/-- The 64-bit word of a stage instruction (R66, R74). -/
def encodeStage : Instr → Option Word
  | .fadd w => some (opBits 0x00 0 ||| w.bits)
  | .fsub w => some (opBits 0x00 1 ||| w.bits)
  | .fmul w => some (opBits 0x01 0 ||| w.bits)
  | .ffma w => some (opBits 0x02 0 ||| w.bits)
  | .ffms w => some (opBits 0x02 1 ||| w.bits)
  | .fnma w => some (opBits 0x02 2 ||| w.bits)
  | .fmin w => some (opBits 0x03 0 ||| w.bits)
  | .fmax w => some (opBits 0x03 1 ||| w.bits)
  | .fcmp x w => some (opBits 0x04 x.code ||| w.bits)
  | .fclass w => some (opBits 0x05 0 ||| w.bits)
  | .fabs w => some (opBits 0x06 0 ||| w.bits)
  | .fneg w => some (opBits 0x06 1 ||| w.bits)
  | .fcpys w => some (opBits 0x06 2 ||| w.bits)
  | .mov w => some (opBits 0x18 0 ||| w.bits)
  | .selStage w => some (opBits 0x18 1 ||| w.bits)
  | .ldi w => some (opBits 0x19 0 ||| w.bits)
  | .acc w => some (opBits 0x1A 0 ||| w.bits)
  | .nop w => some (opBits 0x1F 0 ||| w.bits)
  | .iadd w => some (opBits 0x20 0 ||| w.bits)
  | .isub w => some (opBits 0x20 1 ||| w.bits)
  | .imul w => some (opBits 0x21 0 ||| w.bits)
  | .imulh w => some (opBits 0x21 1 ||| w.bits)
  | .imulhu w => some (opBits 0x21 2 ||| w.bits)
  | .imin w => some (opBits 0x22 0 ||| w.bits)
  | .imax w => some (opBits 0x22 1 ||| w.bits)
  | .umin w => some (opBits 0x22 2 ||| w.bits)
  | .umax w => some (opBits 0x22 3 ||| w.bits)
  | .icmp x w => some (opBits 0x23 x.code ||| w.bits)
  | .and w => some (opBits 0x24 0 ||| w.bits)
  | .or w => some (opBits 0x24 1 ||| w.bits)
  | .xor w => some (opBits 0x24 2 ||| w.bits)
  | .andn w => some (opBits 0x24 3 ||| w.bits)
  | .not w => some (opBits 0x24 4 ||| w.bits)
  | .shl w => some (opBits 0x25 0 ||| w.bits)
  | .shr w => some (opBits 0x25 1 ||| w.bits)
  | .sar w => some (opBits 0x25 2 ||| w.bits)
  | .rotl w => some (opBits 0x25 3 ||| w.bits)
  | .popc w => some (opBits 0x26 0 ||| w.bits)
  | .clz w => some (opBits 0x26 1 ||| w.bits)
  | .ctz w => some (opBits 0x26 2 ||| w.bits)
  | .cvt x w => some (opBits 0x40 x.code ||| w.bits)
  | .fdot8 w => some (opBits 0x41 0 ||| w.bits)
  | .idot8 w => some (opBits 0x42 0 ||| w.bits)
  | .odot4 w => some (opBits 0x43 0 ||| w.bits)
  | .qblk w => some (opBits 0x44 0 ||| w.bits)
  | .qo4 w => some (opBits 0x44 1 ||| w.bits)
  | .rcp w => some (opBits 0x50 0 ||| w.bits)
  | .rsq w => some (opBits 0x50 1 ||| w.bits)
  | .sqrt w => some (opBits 0x50 2 ||| w.bits)
  | .exp2 w => some (opBits 0x51 0 ||| w.bits)
  | .log2 w => some (opBits 0x51 1 ||| w.bits)
  | .ln w => some (opBits 0x51 2 ||| w.bits)
  | .tanh w => some (opBits 0x52 0 ||| w.bits)
  | .sigm w => some (opBits 0x52 1 ||| w.bits)
  | .erf w => some (opBits 0x52 2 ||| w.bits)
  | .dfrom w => some (opBits 0x58 0 ||| w.bits)
  | .dto w => some (opBits 0x58 1 ||| w.bits)
  | .ddot w => some (opBits 0x59 0 ||| w.bits)
  | .dadd w => some (opBits 0x5A 0 ||| w.bits)
  | .dsub w => some (opBits 0x5A 1 ||| w.bits)
  | .dneg w => some (opBits 0x5A 2 ||| w.bits)
  | .dscl w => some (opBits 0x5B 0 ||| w.bits)
  | .dlerp w => some (opBits 0x5C 0 ||| w.bits)
  | .dnrm w => some (opBits 0x5D 0 ||| w.bits)
  | .perm w => some (opBits 0x60 0 ||| w.bits)
  | .bcast w => some (opBits 0x61 0 ||| w.bits)
  | .lrot w => some (opBits 0x62 0 ||| w.bits)
  | .red x w => some (opBits 0x63 x.code ||| w.bits)
  | .scan x w => some (opBits 0x64 x.code ||| w.bits)
  | .argmax w => some (opBits 0x65 0 ||| w.bits)
  | .filt w => some (opBits 0x68 0 ||| w.bits)
  | .cmpk w => some (opBits 0x69 0 ||| w.bits)
  | .expnd w => some (opBits 0x6A 0 ||| w.bits)
  | .packt w => some (opBits 0x6B 0 ||| w.bits)
  | .tenter w => some (opBits 0x70 0 ||| w.bits)
  | .tleave w => some (opBits 0x70 1 ||| w.bits)
  | .tstep w => some (opBits 0x70 2 ||| w.bits)
  | .tget w => some (opBits 0x71 0 ||| w.bits)
  | .notify w => some (opBits 0x72 0 ||| w.bits)
  | .eos w => some (opBits 0x73 0 ||| w.bits)
  | .sld w => some (opBits 0x78 0 ||| w.bits)
  | .sst w => some (opBits 0x78 1 ||| w.bits)
  | .ldh w => some (opBits 0x79 0 ||| w.bits)
  | .sth w => some (opBits 0x79 1 ||| w.bits)
  | .advh w => some (opBits 0x7A 0 ||| w.bits)
  | .waith w => some (opBits 0x7A 1 ||| w.bits)
  | .peekh w => some (opBits 0x7A 2 ||| w.bits)
  | .waitx w => some (opBits 0x7B 0 ||| w.bits)
  | .samo w => some (opBits 0x7C 0 ||| w.bits)
  | .smaxi w => some (opBits 0xE1 0 ||| w.bits)
  | .nfastep w => some (opBits 0xE2 0 ||| w.bits)
  | .nfamsk w => some (opBits 0xE3 0 ||| w.bits)
  | .exitq w => some (opBits 0xE8 0 ||| w.bits)
  | .gnoiseKey w => some (opBits 0xE0 0 ||| w.bits)
  | .gnoiseNoise w => some (opBits 0xE0 0 ||| w.bits)
  | _ => none

/-- The 64-bit word of a block instruction (R69 to R72, R74). -/
def encodeBlock : Instr → Option Word
  | .faddBlock w => some (opBits 0x00 0 ||| w.bits)
  | .fsubBlock w => some (opBits 0x00 1 ||| w.bits)
  | .fmulBlock w => some (opBits 0x01 0 ||| w.bits)
  | .ffmaBlock w => some (opBits 0x02 0 ||| w.bits)
  | .ffmsBlock w => some (opBits 0x02 1 ||| w.bits)
  | .fnmaBlock w => some (opBits 0x02 2 ||| w.bits)
  | .fminBlock w => some (opBits 0x03 0 ||| w.bits)
  | .fmaxBlock w => some (opBits 0x03 1 ||| w.bits)
  | .fcmpBlock x w => some (opBits 0x04 x.code ||| w.bits)
  | .fclassBlock w => some (opBits 0x05 0 ||| w.bits)
  | .fabsBlock w => some (opBits 0x06 0 ||| w.bits)
  | .fnegBlock w => some (opBits 0x06 1 ||| w.bits)
  | .fcpysBlock w => some (opBits 0x06 2 ||| w.bits)
  | .movBlock w => some (opBits 0x18 0 ||| w.bits)
  | .selBlock w => some (opBits 0x18 1 ||| w.bits)
  | .nopBlock w => some (opBits 0x1F 0 ||| w.bits)
  | .iaddBlock w => some (opBits 0x20 0 ||| w.bits)
  | .isubBlock w => some (opBits 0x20 1 ||| w.bits)
  | .imulBlock w => some (opBits 0x21 0 ||| w.bits)
  | .imulhBlock w => some (opBits 0x21 1 ||| w.bits)
  | .imulhuBlock w => some (opBits 0x21 2 ||| w.bits)
  | .iminBlock w => some (opBits 0x22 0 ||| w.bits)
  | .imaxBlock w => some (opBits 0x22 1 ||| w.bits)
  | .uminBlock w => some (opBits 0x22 2 ||| w.bits)
  | .umaxBlock w => some (opBits 0x22 3 ||| w.bits)
  | .icmpBlock x w => some (opBits 0x23 x.code ||| w.bits)
  | .andBlock w => some (opBits 0x24 0 ||| w.bits)
  | .orBlock w => some (opBits 0x24 1 ||| w.bits)
  | .xorBlock w => some (opBits 0x24 2 ||| w.bits)
  | .andnBlock w => some (opBits 0x24 3 ||| w.bits)
  | .notBlock w => some (opBits 0x24 4 ||| w.bits)
  | .shlBlock w => some (opBits 0x25 0 ||| w.bits)
  | .shrBlock w => some (opBits 0x25 1 ||| w.bits)
  | .sarBlock w => some (opBits 0x25 2 ||| w.bits)
  | .rotlBlock w => some (opBits 0x25 3 ||| w.bits)
  | .popcBlock w => some (opBits 0x26 0 ||| w.bits)
  | .clzBlock w => some (opBits 0x26 1 ||| w.bits)
  | .ctzBlock w => some (opBits 0x26 2 ||| w.bits)
  | .cvtBlock x w => some (opBits 0x40 x.code ||| w.bits)
  | .dfromBlock w => some (opBits 0x58 0 ||| w.bits)
  | .dtoBlock w => some (opBits 0x58 1 ||| w.bits)
  | .ddotBlock w => some (opBits 0x59 0 ||| w.bits)
  | .daddBlock w => some (opBits 0x5A 0 ||| w.bits)
  | .dsubBlock w => some (opBits 0x5A 1 ||| w.bits)
  | .dnegBlock w => some (opBits 0x5A 2 ||| w.bits)
  | .dsclBlock w => some (opBits 0x5B 0 ||| w.bits)
  | .dlerpBlock w => some (opBits 0x5C 0 ||| w.bits)
  | .dnrmBlock w => some (opBits 0x5D 0 ||| w.bits)
  | .ret w => some (opBits 0x81 1 ||| w.bits)
  | .call w => some (opBits 0x81 0 ||| w.bits)
  | .loop w => some (opBits 0x82 0 ||| w.bits)
  | .fork w => some (opBits 0x83 0 ||| w.bits)
  | .halt w => some (opBits 0x84 0 ||| w.bits)
  | .yield w => some (opBits 0x84 1 ||| w.bits)
  | .lea w => some (opBits 0x88 0 ||| w.bits)
  | .movi w => some (opBits 0x89 0 ||| w.bits)
  | .movhi w => some (opBits 0x89 1 ||| w.bits)
  | .bfext w => some (opBits 0x8A 0 ||| w.bits)
  | .bfins w => some (opBits 0x8A 1 ||| w.bits)
  | .spawnp w => some (opBits 0xB0 0 ||| w.bits)
  | .resolve w => some (opBits 0xB1 0 ||| w.bits)
  | .squash w => some (opBits 0xB2 0 ||| w.bits)
  | .lkrd w => some (opBits 0xB3 0 ||| w.bits)
  | .barx w => some (opBits 0xB9 0 ||| w.bits)
  | .sysr w => some (opBits 0xF0 0 ||| w.bits)
  | .sysw w => some (opBits 0xF0 1 ||| w.bits)
  | .trap w => some (opBits 0xF1 0 ||| w.bits)
  | .ecall w => some (opBits 0xF1 1 ||| w.bits)
  | .poison w => some (opBits 0xF2 0 ||| w.bits)
  | .quies w => some (opBits 0xF3 0 ||| w.bits)
  | .invt w => some (opBits 0xF4 0 ||| w.bits)
  | .br w => some (opBits 0x80 0 ||| w.bits)
  | .bri w => some (opBits 0x80 1 ||| w.bits)
  | .send w => some (opBits 0xBB 0 ||| w.bits)
  | .sendBrk w => some (opBits 0xBB 0 ||| w.bits)
  | .recv w => some (opBits 0xBB 1 ||| w.bits)
  | .recvStart w => some (opBits 0xBB 1 ||| w.bits)
  | .sldBlock w => some (opBits 0x78 0 ||| w.bits)
  | .sstBlock w => some (opBits 0x78 1 ||| w.bits)
  | .samoBlock w => some (opBits 0x7C 0 ||| w.bits)
  | .ld w => some (opBits 0xA0 0 ||| w.bits)
  | .st w => some (opBits 0xA0 1 ||| w.bits)
  | .ldv w => some (opBits 0xA1 0 ||| w.bits)
  | .stv w => some (opBits 0xA1 1 ||| w.bits)
  | .pref w => some (opBits 0xA2 0 ||| w.bits)
  | .amo w => some (opBits 0xA3 0 ||| w.bits)
  | .famo w => some (opBits 0xA4 0 ||| w.bits)
  | .cas w => some (opBits 0xA5 0 ||| w.bits)
  | .fence w => some (opBits 0xA6 0 ||| w.bits)
  | .dld w => some (opBits 0xA8 0 ||| w.bits)
  | .dst w => some (opBits 0xA8 1 ||| w.bits)
  | .swset w => some (opBits 0xB8 0 ||| w.bits)
  | .swwait w => some (opBits 0xB8 1 ||| w.bits)
  | .xst w => some (opBits 0xBA 0 ||| w.bits)
  | .strmLd w => some (opBits 0xC0 0 ||| w.bits)
  | .strmSt w => some (opBits 0xC0 1 ||| w.bits)
  | .strmGth w => some (opBits 0xC0 2 ||| w.bits)
  | .strmSct w => some (opBits 0xC0 3 ||| w.bits)
  | .strmWin w => some (opBits 0xC0 4 ||| w.bits)
  | .strmStop w => some (opBits 0xC1 0 ||| w.bits)
  | .strmPos w => some (opBits 0xC1 1 ||| w.bits)
  | .cpy w => some (opBits 0xC2 0 ||| w.bits)
  | .plane w => some (opBits 0xC3 0 ||| w.bits)
  | .tilef w => some (opBits 0xD0 0 ||| w.bits)
  | .tilee w => some (opBits 0xD0 1 ||| w.bits)
  | .mxrd w => some (opBits 0xD1 0 ||| w.bits)
  | .mxclr w => some (opBits 0xD2 0 ||| w.bits)
  | .xrslot w => some (opBits 0xD8 0 ||| w.bits)
  | .xred w => some (opBits 0xD9 0 ||| w.bits)
  | .xrwait w => some (opBits 0xDA 0 ||| w.bits)
  | .rnsum w => some (opBits 0xDB 0 ||| w.bits)
  | .rnmax w => some (opBits 0xDB 1 ||| w.bits)
  | .kvld w => some (opBits 0xE9 1 ||| w.bits)
  | .kvalloc w => some (opBits 0xEA 0 ||| w.bits)
  | .kvfree w => some (opBits 0xEA 1 ||| w.bits)
  | .bfq w => some (opBits 0xEB 0 ||| w.bits)
  | .bfwait w => some (opBits 0xEB 1 ||| w.bits)
  | .kvst w => some (opBits 0xE9 0 ||| w.bits)
  | .kvstFin w => some (opBits 0xE9 0 ||| w.bits)
  | .lend x w => some (opBits 0x80 (if x then 1 else 0) ||| w.bits)
  | _ => none

/-- The stage instruction OPC and FN name (R74). -/
def stageOf (opc fn : Nat) (w : SWord) : Option Instr :=
  match opc, fn with
  | 0x00, 0 => some (.fadd w)
  | 0x00, 1 => some (.fsub w)
  | 0x01, 0 => some (.fmul w)
  | 0x02, 0 => some (.ffma w)
  | 0x02, 1 => some (.ffms w)
  | 0x02, 2 => some (.fnma w)
  | 0x03, 0 => some (.fmin w)
  | 0x03, 1 => some (.fmax w)
  | 0x04, fn => (FCond.ofCode fn).map (Instr.fcmp · w)
  | 0x05, 0 => some (.fclass w)
  | 0x06, 0 => some (.fabs w)
  | 0x06, 1 => some (.fneg w)
  | 0x06, 2 => some (.fcpys w)
  | 0x18, 0 => some (.mov w)
  | 0x18, 1 => some (.selStage w)
  | 0x19, 0 => some (.ldi w)
  | 0x1A, 0 => some (.acc w)
  | 0x1F, 0 => some (.nop w)
  | 0x20, 0 => some (.iadd w)
  | 0x20, 1 => some (.isub w)
  | 0x21, 0 => some (.imul w)
  | 0x21, 1 => some (.imulh w)
  | 0x21, 2 => some (.imulhu w)
  | 0x22, 0 => some (.imin w)
  | 0x22, 1 => some (.imax w)
  | 0x22, 2 => some (.umin w)
  | 0x22, 3 => some (.umax w)
  | 0x23, fn => (ICond.ofCode fn).map (Instr.icmp · w)
  | 0x24, 0 => some (.and w)
  | 0x24, 1 => some (.or w)
  | 0x24, 2 => some (.xor w)
  | 0x24, 3 => some (.andn w)
  | 0x24, 4 => some (.not w)
  | 0x25, 0 => some (.shl w)
  | 0x25, 1 => some (.shr w)
  | 0x25, 2 => some (.sar w)
  | 0x25, 3 => some (.rotl w)
  | 0x26, 0 => some (.popc w)
  | 0x26, 1 => some (.clz w)
  | 0x26, 2 => some (.ctz w)
  | 0x40, fn => (Pair.ofCode fn).map (Instr.cvt · w)
  | 0x41, 0 => some (.fdot8 w)
  | 0x42, 0 => some (.idot8 w)
  | 0x43, 0 => some (.odot4 w)
  | 0x44, 0 => some (.qblk w)
  | 0x44, 1 => some (.qo4 w)
  | 0x50, 0 => some (.rcp w)
  | 0x50, 1 => some (.rsq w)
  | 0x50, 2 => some (.sqrt w)
  | 0x51, 0 => some (.exp2 w)
  | 0x51, 1 => some (.log2 w)
  | 0x51, 2 => some (.ln w)
  | 0x52, 0 => some (.tanh w)
  | 0x52, 1 => some (.sigm w)
  | 0x52, 2 => some (.erf w)
  | 0x58, 0 => some (.dfrom w)
  | 0x58, 1 => some (.dto w)
  | 0x59, 0 => some (.ddot w)
  | 0x5A, 0 => some (.dadd w)
  | 0x5A, 1 => some (.dsub w)
  | 0x5A, 2 => some (.dneg w)
  | 0x5B, 0 => some (.dscl w)
  | 0x5C, 0 => some (.dlerp w)
  | 0x5D, 0 => some (.dnrm w)
  | 0x60, 0 => some (.perm w)
  | 0x61, 0 => some (.bcast w)
  | 0x62, 0 => some (.lrot w)
  | 0x63, fn => (RedOp.ofCode fn).map (Instr.red · w)
  | 0x64, fn => (ScanOp.ofCode fn).map (Instr.scan · w)
  | 0x65, 0 => some (.argmax w)
  | 0x68, 0 => some (.filt w)
  | 0x69, 0 => some (.cmpk w)
  | 0x6A, 0 => some (.expnd w)
  | 0x6B, 0 => some (.packt w)
  | 0x70, 0 => some (.tenter w)
  | 0x70, 1 => some (.tleave w)
  | 0x70, 2 => some (.tstep w)
  | 0x71, 0 => some (.tget w)
  | 0x72, 0 => some (.notify w)
  | 0x73, 0 => some (.eos w)
  | 0x78, 0 => some (.sld w)
  | 0x78, 1 => some (.sst w)
  | 0x79, 0 => some (.ldh w)
  | 0x79, 1 => some (.sth w)
  | 0x7A, 0 => some (.advh w)
  | 0x7A, 1 => some (.waith w)
  | 0x7A, 2 => some (.peekh w)
  | 0x7B, 0 => some (.waitx w)
  | 0x7C, 0 => some (.samo w)
  | 0xE1, 0 => some (.smaxi w)
  | 0xE2, 0 => some (.nfastep w)
  | 0xE3, 0 => some (.nfamsk w)
  | 0xE8, 0 => some (.exitq w)
  | 0xE0, 0 => if bitAt w.imm 0 then some (.gnoiseNoise w) else some (.gnoiseKey w)
  | _, _ => none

What to produce: Find the line with "0xB0 0 ||| w.bits)" in the entries above. Retype it and each line after it, exactly, through the line with "0xC0 1 ||| w.bits)", and stop there.

Solved exercise:
  | .spawnp w => some (opBits 0xB0 0 ||| w.bits)
  | .resolve w => some (opBits 0xB1 0 ||| w.bits)
  | .squash w => some (opBits 0xB2 0 ||| w.bits)
  | .lkrd w => some (opBits 0xB3 0 ||| w.bits)
  | .barx w => some (opBits 0xB9 0 ||| w.bits)
  | .sysr w => some (opBits 0xF0 0 ||| w.bits)
  | .sysw w => some (opBits 0xF0 1 ||| w.bits)
  | .trap w => some (opBits 0xF1 0 ||| w.bits)
  | .ecall w => some (opBits 0xF1 1 ||| w.bits)
  | .poison w => some (opBits 0xF2 0 ||| w.bits)
  | .quies w => some (opBits 0xF3 0 ||| w.bits)
  | .invt w => some (opBits 0xF4 0 ||| w.bits)
  | .br w => some (opBits 0x80 0 ||| w.bits)
  | .bri w => some (opBits 0x80 1 ||| w.bits)
  | .send w => some (opBits 0xBB 0 ||| w.bits)
  | .sendBrk w => some (opBits 0xBB 0 ||| w.bits)
  | .recv w => some (opBits 0xBB 1 ||| w.bits)
  | .recvStart w => some (opBits 0xBB 1 ||| w.bits)
  | .sldBlock w => some (opBits 0x78 0 ||| w.bits)
  | .sstBlock w => some (opBits 0x78 1 ||| w.bits)
  | .samoBlock w => some (opBits 0x7C 0 ||| w.bits)
  | .ld w => some (opBits 0xA0 0 ||| w.bits)
  | .st w => some (opBits 0xA0 1 ||| w.bits)
  | .ldv w => some (opBits 0xA1 0 ||| w.bits)
  | .stv w => some (opBits 0xA1 1 ||| w.bits)
  | .pref w => some (opBits 0xA2 0 ||| w.bits)
  | .amo w => some (opBits 0xA3 0 ||| w.bits)
  | .famo w => some (opBits 0xA4 0 ||| w.bits)
  | .cas w => some (opBits 0xA5 0 ||| w.bits)
  | .fence w => some (opBits 0xA6 0 ||| w.bits)
  | .dld w => some (opBits 0xA8 0 ||| w.bits)
  | .dst w => some (opBits 0xA8 1 ||| w.bits)
  | .swset w => some (opBits 0xB8 0 ||| w.bits)
  | .swwait w => some (opBits 0xB8 1 ||| w.bits)
  | .xst w => some (opBits 0xBA 0 ||| w.bits)
  | .strmLd w => some (opBits 0xC0 0 ||| w.bits)
  | .strmSt w => some (opBits 0xC0 1 ||| w.bits)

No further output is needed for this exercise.